Senator Merkley: (01:51:58)
As we entered the museum, there is the quote that… it’s powerful. I’ve heard it all my life where Senator Martin Luther King quoted the book of Amos. And what he said before that is he was referring to the barriers to voting targeted at black Americans and whether we would be satisfied while those barriers still remained. And then, he said, this ” No. We are not satisfied until justice rolls down like water and righteousness like a mighty stream.” And we are not going to be satisfied until we fully defend and protect the right to vote for every American, take on the issue of billionaires buying elections with dark money, and end gerrymandering. That is our responsibility.

Sen. Klobuchar: (01:52:56)
Very good. Okay. Next, Senator Padilla, some closing remarks.

Senator Padilla: (01:53:01)
I’ll be briefing yield the bulk of my time to Senator Ossoff, our home state Senator here. Thank you for the hospitality. Just want to make something very clear for everybody. What we’ve done here today, what we’re trying to do in the Senate, it’s not about Democrat or Republican. It’s about our fundamental right to vote. Thank you.

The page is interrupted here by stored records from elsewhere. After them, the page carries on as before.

/-- A status write-back (16 R382): with a FRESH token and its SEQ the named flags clear; LN_REPLACE acknowledges. One that
meets events of its own cycle is judged by the token from before them, and what they set stands (16 R383). -/
def Lane.writeBack (l : Lane) (q : Requester) (off : Nat) (v : Word) : Lane :=
  let r := l.stat off
  if r.tok q = some (BitVec.ofNat 8 (Sys2Proof.field v 24 8)) then
    (if off = Reg.LN_REPLACE then l.modLn fun n => { n with level := 0, item1 := 0, item2 := 0 }
     else l.setStat off { r with flags := r.flags &&& ~~~(v &&& 0x00FFFFFF) })
  else if r.tok q = none ∧ r.tokWas q l.now = some (BitVec.ofNat 8 (Sys2Proof.field v 24 8)) then
    (if off = Reg.LN_REPLACE then l
     else l.setStat off { r with flags := r.flags &&& ~~~(v &&& 0x00FFFFFF &&& ~~~r.fresh) })
  else l.modSys fun s => { s with stale := satAdd 0xFFFF s.stale 1 }

/-- A requester's key is armed (16 R384). -/
def Lane.keyOf (l : Lane) (q : Requester) : Bool := if q.isHost then l.sys.keyHost else l.sys.keyInt

/-- A requester's key is set. -/
def Lane.setKey (l : Lane) (q : Requester) (b : Bool) : Lane :=
  l.modSys fun s => if q.isHost then { s with keyHost := b } else { s with keyInt := b }

/-- SYS_KEY is written (16 R384). -/
def Lane.keyWrite (l : Lane) (q : Requester) (v : Word) : Lane :=
  if v = 0xC1E7 then l.setKey q true
  else ((l.setKey q false).modSys fun s => { s with badKeys := satAdd 0xFF s.badKeys 1 }).flag Reg.SYS_LSTATUS Bit.SYS_KEY_BAD

/-- A write that has passed its byte enables lands on a location other than SYS_KEY, with the key it found (16 R377, R384). -/
def Lane.landAt (l : Lane) (q : Requester) (keyed : Bool) (off : Nat) (v : Word) : Lane :=
  match (if off % 4 = 0 ∧ off < 0x8000 then regRow? off else none) with
  | none => l
  | some r =>
    if r.status then l.writeBack q off v
    else
      match l.landFields keyed off r.fields v with
      | (0, l) => l
      | (code, l) => l.refuse q.isHost off code

/-- A register write lands (16 R374 to R387). -/
def Lane.landWrite (l : Lane) (off : Nat) (w : Wr) : Lane :=
  if !l.reaches w.req then l
  else if w.be ≠ 0xF then l.refuse w.req.isHost off 5
  else if off = Reg.SYS_KEY then l.keyWrite w.req w.val
  else (l.setKey w.req false).landAt w.req (l.keyOf w.req) off w.val

/-- A write of the SVC with its own key (16 R385): the refusal code, and the lane. -/
def Lane.svcWrite (l : Lane) (off : Nat) (v : Word) : Nat × Lane :=
  match regRow? off with
  | none => (0, l)
  | some r => if r.status then (0, l) else l.landFields true off r.fields v

/-! Reads -/

/-- A read returns what the register held at the start of its cycle, `was` (16 R376). -/
def Lane.readVal (l was : Lane) (q : Requester) (off : Nat) : Lane :=
  l.modSys fun s => { s with lastRead := some { host := q.isHost, off := off, value := was.readReg q.isHost off } }

/-- What a clearing read leaves of a count: what its own cycle has added (16 R379). -/
def carried (was now : Nat) : Nat := now - was

/-- What a clearing read leaves of a largest value: one that its own cycle has brought (16 R379). -/
def carriedMax (was now : Nat) : Nat := if now = was then 0 else now

/-- A read of FB_SENTSn clears NEW (03 Table 3.27), unless its own cycle has brought a message. -/
def Lane.serRead (l was : Lane) (n : Nat) : Lane :=
  let old := (was.unit n).sent.serNew
  l.modUnit n fun u => { u with sent := { u.sent with serNew := u.sent.serNew && !old } }

/-- A read of SYS_CLKLO latches CLKHI for its requester (16 Table 16.8). -/
def Lane.latchClk (l : Lane) (q : Requester) : Lane :=
  let hi := BitVec.ofNat 32 (l.clk / 2 ^ 32)
  l.modSys fun s => if q.isHost then { s with clkHiHost := hi } else { s with clkHiInt := hi }

/-- A read of TL_WSEC_LO latches SEC_HI and NS of the same cycle (02 Table 2.20). -/
def Lane.latchWclk (l was : Lane) : Lane :=
  l.modTl fun t => { t with latchHi := secOf was.wns / 2 ^ 32 % 65536, latchNs := nsOf was.wns }

/-- The token of a status register after a read (16 R381): FRESH with the SEQ returned, unless an event of the same cycle has
made it STALE (16 R383). -/
def Lane.readToken (l was : Lane) (q : Requester) (off : Nat) : Lane :=
  let r := l.stat off
  let seq := some (was.stat off).seq
  if r.cyc = some l.now ∧ r.seq ≠ (was.stat off).seq then
    l.setStat off (if q.isHost then { r with hostWas := seq } else { r with intWas := seq })
  else l.setStat off (if q.isHost then { r with hostTok := seq } else { r with intTok := seq })

/-- What a read of a register changes (16 R376, R379, R381). -/
def Lane.readEffect (l was : Lane) (q : Requester) (off : Nat) : Lane :=
  if isStatusReg off then l.readToken was q off
  else if off = 0x0024 then l.latchClk q
  else if off = 0x1200 then l.latchWclk was
  else if off = 0x1034 then l.modTl fun t => { t with perrMax := carriedMax was.tl.perrMax t.perrMax }
  else if off = 0x2010 then l.modCv fun c => { c with jitMax := carriedMax was.cv.jitMax c.jitMax }
  else if off = 0x500C then { l with sf := { l.sf with maxCyc := carriedMax was.sf.maxCyc l.sf.maxCyc } }
  else if off = 0x4820 then l.modLn fun n => { n with tkoMax := carriedMax was.ln.tkoMax n.tkoMax }
  else if off = 0x4830 then l.modPeer 0 fun p => { p with bad := carried (was.peerOf 0).bad p.bad }
  else if off = 0x4834 then l.modPeer 1 fun p => { p with bad := carried (was.peerOf 1).bad p.bad }
  else if off = 0x70A4 then l.modHr fun r => { r with longest := carriedMax was.hr.longest r.longest }
  else
    match unitAt 0x1880 0x80 6 off with
    | some (n, 0x64) => l.serRead was n
    | _ => l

Sen. Klobuchar: (01:53:28)
Very good. Senator Ossoff.

Senator Ossoff: (01:53:31)
Well, thank you again, Madame Chair. And thank you again to our witnesses and to my colleagues for coming from across the country to examine the impact of this voter suppression law in Georgia. And I want to close by reflecting on something that Ms. Butler stated in her final remark, that the blatant racial targeting of this legislation makes so clear how vital it is that we restore the pre- clearance provisions under section five of the Voting Rights Act. And the legislation to restore pre-clearance is indeed the John Lewis Voting Rights Advancement Act, and our efforts to pass that legislation will continue robustly. Thank you again to our panel.

Sen. Klobuchar: (01:54:20)
All right. Thank you very much to the senators, to our witnesses, to Senator Warnock for being here. We really appreciate it. And the hearing record will remain open for one week and people are welcome to put anything on the record, including defenses of this bill, which we did not hear today, I think, for good reason. But the hearing record will remain open and we look forward to seeing all of you in the future, both in Georgia and in Washington, D.C. where we must get this done. Thank you. Hearing is adjourned.